⟨

theorem State.freeArea_keeps {a : State} {z1 z2 z3} (h1 : State.Keeps a z1) :
    State.Keeps a (State.freeArea z1 z2 z3) := by
  unfold State.freeArea
  split
  · rename_i v1 v2
    exact h1
  · rename_i v3 v4 v5
    extract_lets +onlyGivenNames x6
    have h7 : State.Keeps a x6 := by
      unfold x6
      with_reducible apply State.modPart_keeps
      exact h1
    clear_value x6
    extract_lets +onlyGivenNames x8
    have h9 : State.Keeps a x8 := by
      unfold x8
      with_reducible apply State.modInst_keeps
      exact h7
    clear_value x8
    with_reducible apply State.areasFree_keeps
    with_reducible apply State.setCsrF_keeps
    exact h9

theorem State.takeTrap_keeps {a : State} {z1 z2 z3 z4} (h1 : State.Keeps a z1) :
    State.Keeps a (State.takeTrap z1 z2 z3 z4) := by
  unfold State.takeTrap
  extract_lets +onlyGivenNames x1
  clear_value x1
  extract_lets +onlyGivenNames x2
  have h3 : State.Keeps a x2 := by
    unfold x2
    refine foldl_keeps ?_ ?_
    · exact h1
    · intro y4 y5 h6
      with_reducible apply State.modPage_keeps
      exact h6
  clear_value x2
  extract_lets +onlyGivenNames x7
  have h8 : State.Keeps a x7 := by
    unfold x7
    with_reducible apply State.freeArea_keeps
    with_reducible apply State.freeze_keeps
    exact h1
  clear_value x7
  extract_lets +onlyGivenNames x9
  have h10 : State.Keeps a x9 := by
    unfold x9
    with_reducible apply State.modInst_keeps
    exact h8
  clear_value x9
  extract_lets +onlyGivenNames x11
  have h12 : State.Keeps a x11 := by
    unfold x11
    with_reducible apply State.traceRec_keeps
    exact h10
  clear_value x11
  with_reducible refine ite_keeps (P := State.Keeps a) ?_ ?_
  · with_reducible apply State.badRead_keeps
    exact h1
  · with_reducible refine ite_keeps (P := State.Keeps a) ?_ ?_
    · with_reducible apply State.doubleFault_keeps
      with_reducible apply State.dropWft_keeps
      exact h3
    · with_reducible refine ite_keeps (P := State.Keeps a) ?_ ?_
      · exact h1
      · with_reducible refine ite_keeps (P := State.Keeps a) ?_ ?_
        · with_reducible apply State.modAct_keeps
          exact h1
        · with_reducible refine ite_keeps (P := State.Keeps a) ?_ ?_
          · with_reducible apply State.doubleFault_keeps
            exact h12
          · with_reducible apply State.sched_keeps
            exact h12

theorem State.trap_keeps {a : State} {z1 z2 z3 z4} (h1 : State.Keeps a z1) :
    State.Keeps a (State.trap z1 z2 z3 z4) := by
  unfold State.trap
  with_reducible apply State.takeTrap_keeps
  exact h1

theorem State.trapFire_keeps {a : State} {z1 z2 z3 z4 z5 z6 z7} (h1 : State.Keeps a z1) :
    State.Keeps a (State.trapFire z1 z2 z3 z4 z5 z6 z7) := by
  unfold State.trapFire
  extract_lets +onlyGivenNames x1
  clear_value x1
  with_reducible apply State.takeTrap_keeps
  exact h1

theorem State.frameAppend_keeps {a : State} {z1 z2 z3 z4 z5} (h1 : State.Keeps a z1) :
    OnFst (State.Keeps a) (State.frameAppend z1 z2 z3 z4 z5) := by
  unfold State.frameAppend
  extract_lets +onlyGivenNames x1
  clear_value x1
  extract_lets +onlyGivenNames x2
  clear_value x2
  split
  · rename_i v3 v4 v5 v6 v7 v8 v9 v10 v11 v12 v13 v14
    extract_lets +onlyGivenNames x15
    have h16 : State.Keeps a x15 := by
      unfold x15
      refine OnSome.getD ?_ ?_
      · with_reducible apply State.devWrite_keeps
        exact h1
      · exact h1
    clear_value x15
    with_reducible refine ite_keeps (P := OnFst (State.Keeps a)) ?_ ?_
    · split
      · rename_i v17 v18 v19
        have h20 : State.Keeps a v18 := by
          refine OnSome.get ?_ v19
          with_reducible apply State.devWrite_keeps
          exact h1
        extract_lets +onlyGivenNames x21
        have h22 : State.Keeps a x21 := by
          unfold x21
          refine OnSome.getD ?_ ?_
          · with_reducible apply State.devWrite_keeps
            exact h20
          · exact h20
        clear_value x21
        refine OnFst.mk ?_
        refine OnSome.getD ?_ ?_
        · with_reducible apply State.devWrite_keeps
          exact h22
        · exact h22
      · rename_i v23 v24
        refine OnFst.mk ?_
        exact h1
    · refine OnFst.mk ?_
      refine OnSome.getD ?_ ?_
      · with_reducible apply State.devWrite_keeps
        exact h16
      · exact h16
  · rename_i v25 v26 v27 v28 v29
    refine OnFst.mk ?_
    exact h1

theorem State.addReplay_keeps {a : State} {z1 z2 z3 z4} (h1 : State.Keeps a z1) :
    State.Keeps a (State.addReplay z1 z2 z3 z4) := by
  unfold State.addReplay
  refine foldl_keeps ?_ ?_
  · exact h1
  · intro y1 y2 h3
    extract_lets +onlyGivenNames x4
    clear_value x4
    extract_lets +onlyGivenNames x5
    have h8 : ∀ y6 y7, State.Keeps a y6 → State.Keeps a (x5 y6 y7) := by
      intro y6 y7 h9
      unfold x5
      with_reducible apply State.modInst_keeps
      exact h9
    clear_value x5
    split
    · rename_i v10 v11 v12 v13
      with_reducible apply h8
      exact h3
    · rename_i v14 v15 v16 v17 v18 v19
      extract_lets +onlyGivenNames x20
      have h21 : OnFst (State.Keeps a) x20 := by
        unfold x20
        with_reducible apply State.frameAppend_keeps
        exact h3
      clear_value x20
      extract_lets +onlyGivenNames x22
      clear_value x22
      with_reducible apply h8
      exact h21
    · rename_i v23 v24 v25 v26
      with_reducible apply h8
      exact h3

theorem State.appendReplay_keeps {a : State} {z1 z2 z3 z4 z5 z6 z7} (h1 : State.Keeps a z1) :
    State.Keeps a (State.appendReplay z1 z2 z3 z4 z5 z6 z7) := by
  unfold State.appendReplay
  with_reducible apply State.addReplay_keeps
  exact h1

theorem State.passReg_keeps {a : State} {z1 z2 z3 z4 z5 z6} (h1 : State.Keeps a z1) :
    State.Keeps a (State.passReg z1 z2 z3 z4 z5 z6) := by
  induction z6 generalizing z1 z2 z3 z4 z5 with
  | zero =>
    unfold State.passReg
    exact h1
  | succ n ih =>
    unfold State.passReg
    extract_lets +onlyGivenNames x1
    clear_value x1
    split
    · rename_i v2 v3
      exact h1
    · rename_i v4 v5 v6
      with_reducible refine ite_keeps (P := State.Keeps a) ?_ ?_
      · exact h1
      · split
        · rename_i v7 v8 v9 v10 v11 v12
          extract_lets +onlyGivenNames x13
          clear_value x13
          extract_lets +onlyGivenNames x14
          clear_value x14
          extract_lets +onlyGivenNames x15
          have h16 : State.Keeps a x15 := by
            unfold x15
            with_reducible apply State.modAct_keeps
            exact h1
          clear_value x15
          extract_lets +onlyGivenNames x17
          have h18 : State.Keeps a x17 := by
            unfold x17
            refine foldl_keeps ?_ ?_
            · exact h16
            · intro y19 y20 h21
              with_reducible apply State.checkReady_keeps
              exact h21
          clear_value x17
          with_reducible refine ite_keeps (P := State.Keeps a) ?_ ?_
          · exact h1
          · with_reducible apply ih
            exact h18
        · rename_i v22 v23 v24
          exact h1

theorem State.tagdup_keeps {a : State} {z1 z2 z3 z4 z5 z6 z7 z8} (h1 : State.Keeps a z1) :
    State.Keeps a (State.tagdup z1 z2 z3 z4 z5 z6 z7 z8) := by
  unfold State.tagdup
  with_reducible apply State.appendReplay_keeps
  with_reducible apply State.takeTrap_keeps
  exact h1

⟩

## Assignment
Look above for the line with "extract_lets +onlyGivenNames x17"; retype exactly that line, every line after it up to the line with "with_reducible apply State.appendReplay_keeps", and that line too, nothing else.

## Result for this task
          extract_lets +onlyGivenNames x17
          have h18 : State.Keeps a x17 := by
            unfold x17
            refine foldl_keeps ?_ ?_
            · exact h16
            · intro y19 y20 h21
              with_reducible apply State.checkReady_keeps
              exact h21
          clear_value x17
          with_reducible refine ite_keeps (P := State.Keeps a) ?_ ?_
          · exact h1
          · with_reducible apply ih
            exact h18
        · rename_i v22 v23 v24
          exact h1

theorem State.tagdup_keeps {a : State} {z1 z2 z3 z4 z5 z6 z7 z8} (h1 : State.Keeps a z1) :
    State.Keeps a (State.tagdup z1 z2 z3 z4 z5 z6 z7 z8) := by
  unfold State.tagdup
  with_reducible apply State.appendReplay_keeps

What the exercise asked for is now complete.